_Work instruction_: A stretch of the entries below is to be set down exactly, running from the line with "(70_reset_and_hazards.md R250). The" through the line with "(DESIGN CHOICE, notes/assumptions/7.md). -/", both included, and no other line.
== Provided records
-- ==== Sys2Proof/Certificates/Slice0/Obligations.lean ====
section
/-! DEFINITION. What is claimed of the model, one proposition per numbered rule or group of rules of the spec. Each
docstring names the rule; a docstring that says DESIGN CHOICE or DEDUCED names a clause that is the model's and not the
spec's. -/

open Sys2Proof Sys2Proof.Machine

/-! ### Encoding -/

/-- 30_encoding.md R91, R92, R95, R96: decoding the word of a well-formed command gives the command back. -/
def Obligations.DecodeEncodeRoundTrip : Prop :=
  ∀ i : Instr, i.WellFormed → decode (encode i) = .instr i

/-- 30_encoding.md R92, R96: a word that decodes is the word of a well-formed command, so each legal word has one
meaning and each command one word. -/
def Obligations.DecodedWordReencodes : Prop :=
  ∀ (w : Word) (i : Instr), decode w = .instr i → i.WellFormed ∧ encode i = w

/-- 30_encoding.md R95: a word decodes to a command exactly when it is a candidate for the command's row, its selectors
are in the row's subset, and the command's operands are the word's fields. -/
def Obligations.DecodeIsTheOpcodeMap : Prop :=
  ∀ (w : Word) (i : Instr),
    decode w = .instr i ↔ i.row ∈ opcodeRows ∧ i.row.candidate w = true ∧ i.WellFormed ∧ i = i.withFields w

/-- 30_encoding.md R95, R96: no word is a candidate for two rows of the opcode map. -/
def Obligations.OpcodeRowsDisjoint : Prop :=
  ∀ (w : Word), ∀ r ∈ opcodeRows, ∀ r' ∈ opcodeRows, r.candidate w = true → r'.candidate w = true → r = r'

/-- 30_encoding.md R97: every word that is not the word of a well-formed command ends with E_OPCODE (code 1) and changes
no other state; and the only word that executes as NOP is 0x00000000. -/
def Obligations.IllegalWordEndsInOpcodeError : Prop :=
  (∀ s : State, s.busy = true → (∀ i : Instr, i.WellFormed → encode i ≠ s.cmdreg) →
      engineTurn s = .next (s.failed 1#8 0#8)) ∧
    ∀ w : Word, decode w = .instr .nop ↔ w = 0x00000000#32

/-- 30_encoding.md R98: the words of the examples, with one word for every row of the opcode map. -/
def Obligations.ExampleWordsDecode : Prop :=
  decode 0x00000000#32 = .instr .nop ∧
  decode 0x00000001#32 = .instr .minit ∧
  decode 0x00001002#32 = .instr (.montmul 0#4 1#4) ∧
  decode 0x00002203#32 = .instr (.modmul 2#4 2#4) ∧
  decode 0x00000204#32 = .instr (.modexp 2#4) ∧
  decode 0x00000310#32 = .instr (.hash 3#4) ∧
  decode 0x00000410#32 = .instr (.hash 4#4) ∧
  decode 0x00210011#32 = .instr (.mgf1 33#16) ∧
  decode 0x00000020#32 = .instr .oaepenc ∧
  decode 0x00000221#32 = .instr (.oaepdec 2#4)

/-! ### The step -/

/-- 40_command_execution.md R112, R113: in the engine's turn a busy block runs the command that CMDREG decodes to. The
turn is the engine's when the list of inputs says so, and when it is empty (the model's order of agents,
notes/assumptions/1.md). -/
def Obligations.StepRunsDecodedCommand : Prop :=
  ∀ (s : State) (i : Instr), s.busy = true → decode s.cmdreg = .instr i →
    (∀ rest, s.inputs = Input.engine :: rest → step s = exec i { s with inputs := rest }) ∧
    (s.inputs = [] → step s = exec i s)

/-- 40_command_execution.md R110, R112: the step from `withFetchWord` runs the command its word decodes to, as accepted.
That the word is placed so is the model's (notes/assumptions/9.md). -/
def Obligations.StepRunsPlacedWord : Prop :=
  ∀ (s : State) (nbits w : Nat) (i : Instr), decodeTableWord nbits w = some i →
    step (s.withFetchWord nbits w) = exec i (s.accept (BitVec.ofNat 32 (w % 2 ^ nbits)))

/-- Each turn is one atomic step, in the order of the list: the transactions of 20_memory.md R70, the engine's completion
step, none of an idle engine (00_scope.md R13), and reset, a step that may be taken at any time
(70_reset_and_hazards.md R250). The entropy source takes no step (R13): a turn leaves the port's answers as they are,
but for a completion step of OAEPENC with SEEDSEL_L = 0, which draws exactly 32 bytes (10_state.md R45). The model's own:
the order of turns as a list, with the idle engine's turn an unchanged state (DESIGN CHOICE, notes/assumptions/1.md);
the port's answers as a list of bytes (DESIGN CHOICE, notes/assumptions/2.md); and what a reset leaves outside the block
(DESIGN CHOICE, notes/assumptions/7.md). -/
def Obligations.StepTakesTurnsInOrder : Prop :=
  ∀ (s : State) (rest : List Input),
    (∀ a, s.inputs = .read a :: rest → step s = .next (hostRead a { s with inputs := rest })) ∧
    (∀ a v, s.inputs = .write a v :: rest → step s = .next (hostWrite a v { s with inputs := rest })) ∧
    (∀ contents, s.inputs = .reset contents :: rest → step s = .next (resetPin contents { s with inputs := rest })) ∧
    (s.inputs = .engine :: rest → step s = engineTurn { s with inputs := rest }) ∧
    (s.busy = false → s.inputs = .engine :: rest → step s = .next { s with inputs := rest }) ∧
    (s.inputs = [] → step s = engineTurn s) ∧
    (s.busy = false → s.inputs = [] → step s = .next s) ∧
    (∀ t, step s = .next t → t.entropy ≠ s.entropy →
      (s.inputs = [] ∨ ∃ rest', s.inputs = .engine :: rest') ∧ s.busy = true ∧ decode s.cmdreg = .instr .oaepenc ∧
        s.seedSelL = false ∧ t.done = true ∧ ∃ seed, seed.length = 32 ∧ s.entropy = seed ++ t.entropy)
====
_Result below_:
(70_reset_and_hazards.md R250). The entropy source takes no step (R13): a turn leaves the port's answers as they are,
but for a completion step of OAEPENC with SEEDSEL_L = 0, which draws exactly 32 bytes (10_state.md R45). The model's own:
the order of turns as a list, with the idle engine's turn an unchanged state (DESIGN CHOICE, notes/assumptions/1.md);
the port's answers as a list of bytes (DESIGN CHOICE, notes/assumptions/2.md); and what a reset leaves outside the block
(DESIGN CHOICE, notes/assumptions/7.md). -/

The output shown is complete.